И вижу – у нее из дощечек тележка сделана на колесиках от детской колясочки, только ехать по ломаному асфальту никак.

Взял авоськи и сумку, – всего четыре места. И как она только с этим всем управлялась?

– А мне мужчина донес! – словно в ответ проговорила она, – Так и сказал: до «птицы-яйца» только, а то у меня смена! Хороший такой человек!

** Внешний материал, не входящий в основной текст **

-- ==== Sys2Proof/Laws/Fields.lean ====
section
/-! SUPPORT. What the operand forms, the flags and the formatter give, said once: the two raw fields as concatenations of
frame bits, each indicator bit as its comparison, and the lines of a finite reading. -/

namespace Sys2Proof.Machine

/-! ## Raw fields (R66) -/

theorem rawHumidity_eq_append (f : Frame) : rawHumidity f = f.b1 ++ f.b2 ++ f.b3.extractLsb' 4 4 := by
  apply BitVec.eq_of_getLsbD_eq
  intro i hi
  simp only [rawHumidity, BitVec.getLsbD_or, BitVec.getLsbD_shiftLeft, BitVec.getLsbD_ushiftRight,
    BitVec.getLsbD_setWidth, BitVec.getLsbD_append, BitVec.getLsbD_extractLsb']
  interval_cases i <;> simp

theorem rawTemperature_eq_append (f : Frame) : rawTemperature f = f.b3.extractLsb' 0 4 ++ f.b4 ++ f.b5 := by
  apply BitVec.eq_of_getLsbD_eq
  intro i hi
  simp only [rawTemperature, BitVec.getLsbD_or, BitVec.getLsbD_and, BitVec.getLsbD_shiftLeft,
    BitVec.getLsbD_setWidth, BitVec.getLsbD_append, BitVec.getLsbD_extractLsb']
  interval_cases i <;> simp

/-! ## Indicator bits (R38) -/

theorem getLsbD_of_three (a b c : Bool) :
    (BitVec.ofBool a ++ BitVec.ofBool b ++ BitVec.ofBool c).getLsbD 0 = c ∧
    (BitVec.ofBool a ++ BitVec.ofBool b ++ BitVec.ofBool c).getLsbD 1 = b ∧
    (BitVec.ofBool a ++ BitVec.ofBool b ++ BitVec.ofBool c).getLsbD 2 = a := by
  revert a b c
  decide

theorem classify_lowTemp (t h lo hi hh : B32) : (classify t h lo hi hh).getLsbD 0 = B32.lt t lo :=
  (getLsbD_of_three _ _ _).1

theorem classify_highTemp (t h lo hi hh : B32) : (classify t h lo hi hh).getLsbD 1 = B32.lt hi t :=
  (getLsbD_of_three _ _ _).2.1

theorem classify_highHumidity (t h lo hi hh : B32) : (classify t h lo hi hh).getLsbD 2 = B32.lt hh h :=
  (getLsbD_of_three _ _ _).2.2

/-! ## Lines (R216, R228) -/

theorem dec_of_finite (v : B32) (n : Nat) (h : v.isFinite = true) :
    dec v n = some ((if v.sign then [0x2D#8] else []) ++ withPoint n (decDigits (decScaled v n) n)) := by
  simp [dec, h]

theorem dec_of_nonFinite (v : B32) (n : Nat) (h : v.isFinite = false) : dec v n = none := by
  simp [dec, h]

/-- What the formatter answers is a pair of lines. -/
theorem telemetry_eq_some (c : Config) (t h : B32) (ts : Nat) (p : Payload) :
    telemetry c t h ts = some p ↔
      ∃ sl hl, structuredLine c t h ts = some sl ∧ humanLine c t h ts = some hl ∧ p = .lines sl hl := by
  simp only [telemetry, Option.bind_eq_some_iff, Option.map_eq_some_iff]
  constructor
  · rintro ⟨sl, h1, hl, h2, rfl⟩
    exact ⟨sl, hl, h1, h2, rfl⟩
  · rintro ⟨sl, hl, h1, h2, rfl⟩
    exact ⟨sl, h1, hl, h2, rfl⟩

theorem structuredLine_of_dec (c : Config) (t h : B32) (ts : Nat) (dt dh : List Byte)
    (ht : dec t 2 = some dt) (hh : dec h 2 = some dh) :
    structuredLine c t h ts = some (lineOf c.sPre c.sMid1 c.sMid2 c.sPost dt dh (udec ts)) := by
  simp [structuredLine, ht, hh]

theorem humanLine_of_dec (c : Config) (t h : B32) (ts : Nat) (dt dh : List Byte)
    (ht : dec t c.humanDp = some dt) (hh : dec h c.humanDp = some dh) :
    humanLine c t h ts = some (lineOf c.hPre c.hMid1 c.hMid2 c.hPost dt dh (udec ts)) := by
  simp [humanLine, ht, hh]

end Sys2Proof.Machine
end

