/-! ### finish -/

@[simp] theorem State.finish_dstate (p : Payload) : (s.finish p).dstate = .ready := rfl
@[simp] theorem State.finish_phase (p : Payload) : (s.finish p).phase = .idle := rfl
@[simp] theorem State.finish_err (p : Payload) : (s.finish p).err = s.err := rfl
@[simp] theorem State.finish_status (p : Payload) : (s.finish p).status = s.status := rfl
@[simp] theorem State.finish_frame (p : Payload) : (s.finish p).frame = s.frame := rfl
@[simp] theorem State.finish_rawH (p : Payload) : (s.finish p).rawH = s.rawH := rfl
@[simp] theorem State.finish_rawT (p : Payload) : (s.finish p).rawT = s.rawT := rfl
@[simp] theorem State.finish_temp (p : Payload) : (s.finish p).temp = s.temp := rfl
@[simp] theorem State.finish_hum (p : Payload) : (s.finish p).hum = s.hum := rfl
@[simp] theorem State.finish_rdValid (p : Payload) : (s.finish p).rdValid = s.rdValid := rfl
@[simp] theorem State.finish_pollCnt (p : Payload) : (s.finish p).pollCnt = s.pollCnt := rfl
@[simp] theorem State.finish_busReq (p : Payload) : (s.finish p).busReq = false := rfl
@[simp] theorem State.finish_thLow (p : Payload) : (s.finish p).thLow = s.thLow := rfl
@[simp] theorem State.finish_thHigh (p : Payload) : (s.finish p).thHigh = s.thHigh := rfl
@[simp] theorem State.finish_thHum (p : Payload) : (s.finish p).thHum = s.thHum := rfl
@[simp] theorem State.finish_cfg (p : Payload) : (s.finish p).cfg = s.cfg := rfl
@[simp] theorem State.finish_rst (p : Payload) : (s.finish p).rst = s.rst := rfl
@[simp] theorem State.finish_hostIn (p : Payload) : (s.finish p).hostIn = s.hostIn := rfl
@[simp] theorem State.finish_grantIn (p : Payload) : (s.finish p).grantIn = s.grantIn := rfl
@[simp] theorem State.finish_timerIn (p : Payload) : (s.finish p).timerIn = s.timerIn := rfl
@[simp] theorem State.finish_busIn (p : Payload) : (s.finish p).busIn = s.busIn := rfl
@[simp] theorem State.finish_draws (p : Payload) : (s.finish p).draws = s.draws := rfl
@[simp] theorem State.finish_trace (p : Payload) : (s.finish p).trace = s.trace ++ [.rel] := rfl
@[simp] theorem State.finish_resp (p : Payload) : (s.finish p).resp = s.resp ++ [⟨.none, p⟩] := rfl
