-- ==== Sys2Proof/Machine/HostGlue.lean ====
section
/-! DEFINITION. The pseudo-operations of rule R112, expansions of D0's excluded main loop that a host performs and the
block does not implement: which operations the host presents, given what the block answered. -/

namespace Sys2Proof.Machine

/-- The presentations of a list of host operations (R111); what is no host operation is presented nowhere. -/
def hostWords : List Instr → List HostWord
  | [] => []
  | i :: rest =>
    match encode i with
    | .host w => w :: hostWords rest
    | .command _ | .answer _ | .stored _ => hostWords rest

/-- BOOT = INIT (R112). -/
def bootOps : List Instr := [.init]

/-- CYCLE begins with READ (R112). -/
def cycleFirst : List Instr := [.read]

/-- What CYCLE presents after its READ answered: CLASSIFY and ENCODE ts if it returned OK, else nothing more in this
cycle (R112). -/
def cycleRest (ts : Nat) (answer : Response) : List Instr :=
  if answer.code = .none then [.classify, .encode ts] else []

end Sys2Proof.Machine
end

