-- ==== Sys2Proof/Tests/Slice0.lean ====
section
/-! SUPPORT. The model's own tests. Expected values come from spec/95_test_vectors.md (named in each comment), from the
encodings of spec/30_encoding.md, or from a rule worked by hand. Then a witness for the hypotheses of each obligation. -/

namespace Sys2Proof.Tests

open Sys2Proof Sys2Proof.Machine

/-! ## Well-formedness: each check refuses an ill-formed term -/

/-- The configuration of the test vectors (95_test_vectors.md, preamble), POLL_MAX aside. -/
def cfg (pollMax : Nat) : Config :=
  { Config.built with pollMax := pollMax, tReset := 20, tInit := 10, tConv := 80, tPoll := 10 }

theorem test_wf_admits_the_vectors_configuration : (cfg 5).wf = true := by decide
theorem test_wf_refuses_wide_timestamp :
    (Instr.encode (2 ^ 32)).wf 32 = false ∧ (Instr.encode (2 ^ 32 - 1)).wf 32 = true := by decide
theorem test_wf_refuses_short_delays :
    ({ cfg 5 with tReset := 19 }).wf = false ∧ ({ cfg 5 with tInit := 9 }).wf = false ∧
    ({ cfg 5 with tConv := 79 }).wf = false ∧ ({ cfg 5 with tPoll := 9 }).wf = false := by decide
theorem test_wf_refuses_three_decimals : ({ cfg 5 with humanDp := 3 }).wf = false := by decide
theorem test_wf_refuses_cr_in_structured_segments :
    ({ cfg 5 with sPre := [0x0D#8] }).wf = false ∧ ({ cfg 5 with sMid1 := [0x0A#8] }).wf = false ∧
    ({ cfg 5 with sMid2 := [0x0D#8] }).wf = false ∧ ({ cfg 5 with sPost := [0x0A#8] }).wf = false := by decide
theorem test_wf_refuses_lf_in_human_segments :
    ({ cfg 5 with hPre := [0x0A#8] }).wf = false ∧ ({ cfg 5 with hMid1 := [0x0D#8] }).wf = false ∧
    ({ cfg 5 with hMid2 := [0x0A#8] }).wf = false ∧ ({ cfg 5 with hPost := [0x0D#8] }).wf = false := by decide

theorem test_wf_refuses_other_than_ascii :
    ({ cfg 5 with sPost := [0x80#8] }).wf = false ∧ ({ cfg 5 with hMid1 := [0xC3#8, 0xA9#8] }).wf = false ∧
    ({ cfg 5 with sPost := [0x7F#8] }).wf = true := by decide
/-- R221: a segment without its key, and two keys in the other order. -/
theorem test_wf_refuses_missing_keys :
    ({ cfg 5 with sPre := [0x7B#8] }).wf = false ∧ ({ cfg 5 with sMid2 := [0x2C#8] }).wf = false ∧
    ({ cfg 5 with sPre := (cfg 5).sMid1, sMid1 := (cfg 5).sPre }).wf = false := by decide

/-! ## Decoding: words written out from 30_encoding.md, rules R91 to R96 -/

theorem test_decode_init : decodeTableWord 8 0b00000001 = some .init := by decide
theorem test_decode_read : decodeTableWord 8 0b00000010 = some .read := by decide
theorem test_decode_classify : decodeTableWord 8 0b00000011 = some .classify := by decide
/-- P1's ENCODE ts=12345; 12345 = 0x3039. -/
theorem test_decode_encode :
    decodeTableWord 40 0b0000010000000000000000000011000000111001 = some (.encode 12345) := by decide
theorem test_decode_soft_reset : decodeTableWord 8 0b10111010 = some .softReset := by decide
theorem test_decode_init_cfg : decodeTableWord 24 0b111000010000100000000000 = some .initCfg := by decide
theorem test_decode_trigger : decodeTableWord 24 0b101011000011001100000000 = some .trigger := by decide
/-- R1 -> [88] (R153). -/
theorem test_decode_status_read : decode 32 (.answer [0b10001000#8]) = .ok .statusRead := by decide
/-- R6 -> [00,19,99,9A,66,66] (R154). -/
theorem test_decode_frame_read :
    decode 32 (.answer [0x00#8, 0x19#8, 0x99#8, 0x9A#8, 0x66#8, 0x66#8]) = .ok .frameRead := by decide
theorem test_decode_decode :
    decode 32 (.stored [0x00#8, 0x19#8, 0x99#8, 0x9A#8, 0x66#8, 0x66#8]) = .ok .decode := by decide
/-- The table's row of ENCODE has 40 bits, its other host rows 8 (log 5). -/
theorem test_decode_by_the_rows_lengths :
    decodeTableWord 8 0x04 = some .statusRead ∧ decodeTableWord 40 0x0100000000 = none ∧
    decodeTableWord 40 0x0400000000 = some (.encode 0) := by decide
/-- R108, R109, R61: other codes, other parameter bytes, other lengths. -/
theorem test_decode_rejects_by_name :
    decode 32 (.host ⟨0x05#8, 0⟩) = .error (.unknownHostCode 0x05#8) ∧
    decode 32 (.command [0xE1#8, 0x08#8, 0x01#8]) = .error .notACommand ∧
    decode 32 (.answer [0x08#8, 0x08#8]) = .error (.wrongLength 2) := by decide

/-! ## Units: 95_test_vectors.md L2-C to L2-G -/

/-- C8. -/
theorem test_fields_of_the_frame :
    rawHumidity ⟨0x00, 0x12, 0x34, 0x56, 0x78, 0x9A⟩ = 0x12345#20 ∧
    rawTemperature ⟨0x00, 0x12, 0x34, 0x56, 0x78, 0x9A⟩ = 0x6789A#20 := by decide
/-- L2-D, rows 671089 and 699051, 933235. -/
theorem test_conversions :
    convH 671089#20 = 0x42800004#32 ∧ convTSingle 671089#20 = 0x429C0009#32 ∧
    convTStepwise 671089#20 = 0x429C0008#32 ∧ convTSingle 699051#20 = 0x42A6AAB3#32 ∧
    convTSingle 933235#20 = 0x4300001E#32 := by decide +kernel
/-- E9, E12, E14, E15. -/
theorem test_classify_vectors :
    classify 0x41480000 0x428BFFFE 0x41A00000 0x41C80000 0x42700000 = 0b101#3 ∧
    classify 0x41B00000 0x42480000 0x41C80000 0x41A00000 0x42700000 = 0b011#3 ∧
    classify 0x41B00000 0x42480000 0x7FC00000 0x41C80000 0x7FC00000 = 0b000#3 ∧
    classify 0x00000000 0x42480000 0x80000000 0x80000000 0x42700000 = 0b000#3 := by decide
/-- L2-F: -43.75 with one decimal prints -43.8 (tie to even), 9.375 with two prints 9.38, tiny negative prints -0.00. -/
theorem test_decimal_vectors :
    dec 0xC22F0000 1 = some [0x2D#8, 0x34#8, 0x33#8, 0x2E#8, 0x38#8] ∧
    dec 0x41160000 2 = some [0x39#8, 0x2E#8, 0x33#8, 0x38#8] ∧
    dec 0xB9480000 2 = some [0x2D#8, 0x30#8, 0x2E#8, 0x30#8, 0x30#8] ∧
    dec 0x42160000 0 = some [0x33#8, 0x38#8] := by decide +kernel

/-! ## One step of each operation -/

/-- A state with every field written out: just initialised, nothing presented. -/
def idleAt (d : DState) : State where
  dstate := d
  phase := .idle
  err := .none
  status := 0x08
  frame := ⟨0, 0, 0, 0, 0, 0⟩
  rawH := 0
  rawT := 0
  temp := 0
  hum := 0
  rdValid := false
  pollCnt := 0
  busReq := false
  thLow := 0x41A00000
  thHigh := 0x41C80000
  thHum := 0x42700000
  cfg := cfg 2
  rst := false
  hostIn := []
  grantIn := []
  timerIn := []
  busIn := []
  draws := 1
  trace := []
  resp := []

/-- The same in a phase of an operation, with the grant held and these bus answers to come. -/
def running (d : DState) (p : Phase) (bus : List (Option BusAnswer)) : State :=
  { idleAt d with phase := p, busReq := true, busIn := bus }

/-- D0's frame, after FRAME_READ (L1-4). -/
def decoding : State :=
  { running .measuring .mDec [] with status := 0x00, frame := ⟨0x00, 0x19, 0x99, 0x9A, 0x66, 0x66⟩ }

/-- Ready with the reading of L1-4. -/
def withReading : State :=
  { idleAt .ready with
    rawH := 0x19999, rawT := 0xA6666, temp := 0x429FFFF6, hum := 0x411FFFC4, rdValid := true
    resp := [⟨.none, .reading 0x429FFFF6 0x411FFFC4⟩] }

/-- The state after an outcome, looked at through `f`. -/
def seen {α : Type} (f : State → α) : Host.Outcome State Fault Refusal → Option α
  | .next t => some (f t)
  | .fault _ => none
  | .refused _ => none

И пошли – я с сумками, а она едет и правда – через рытвины на руках перескакивает – тележка у нее как-то подвязана к телу, разговаривает и смеется!

– Я с утра на базаре! Внука вот в садик свела, – и сюда, скупиться-то на неделю надо!

Зять у меня сукин сын, алкоголик. Лечится, правда. Без толку, конечно. Несчастный человек. А был ничего себе… кто же мог знать! Дочка у меня… хорошая, бесхребетная только, знаете ли… другая бы ему. А я что могу? Я и так обуза… Они с дочкой работают. Внучок зимой болел. Дети болеют – им переболеть нужно, это так, это ничего!

А я…

– Давайте тут передохнем, я вам вот минеральной возьму!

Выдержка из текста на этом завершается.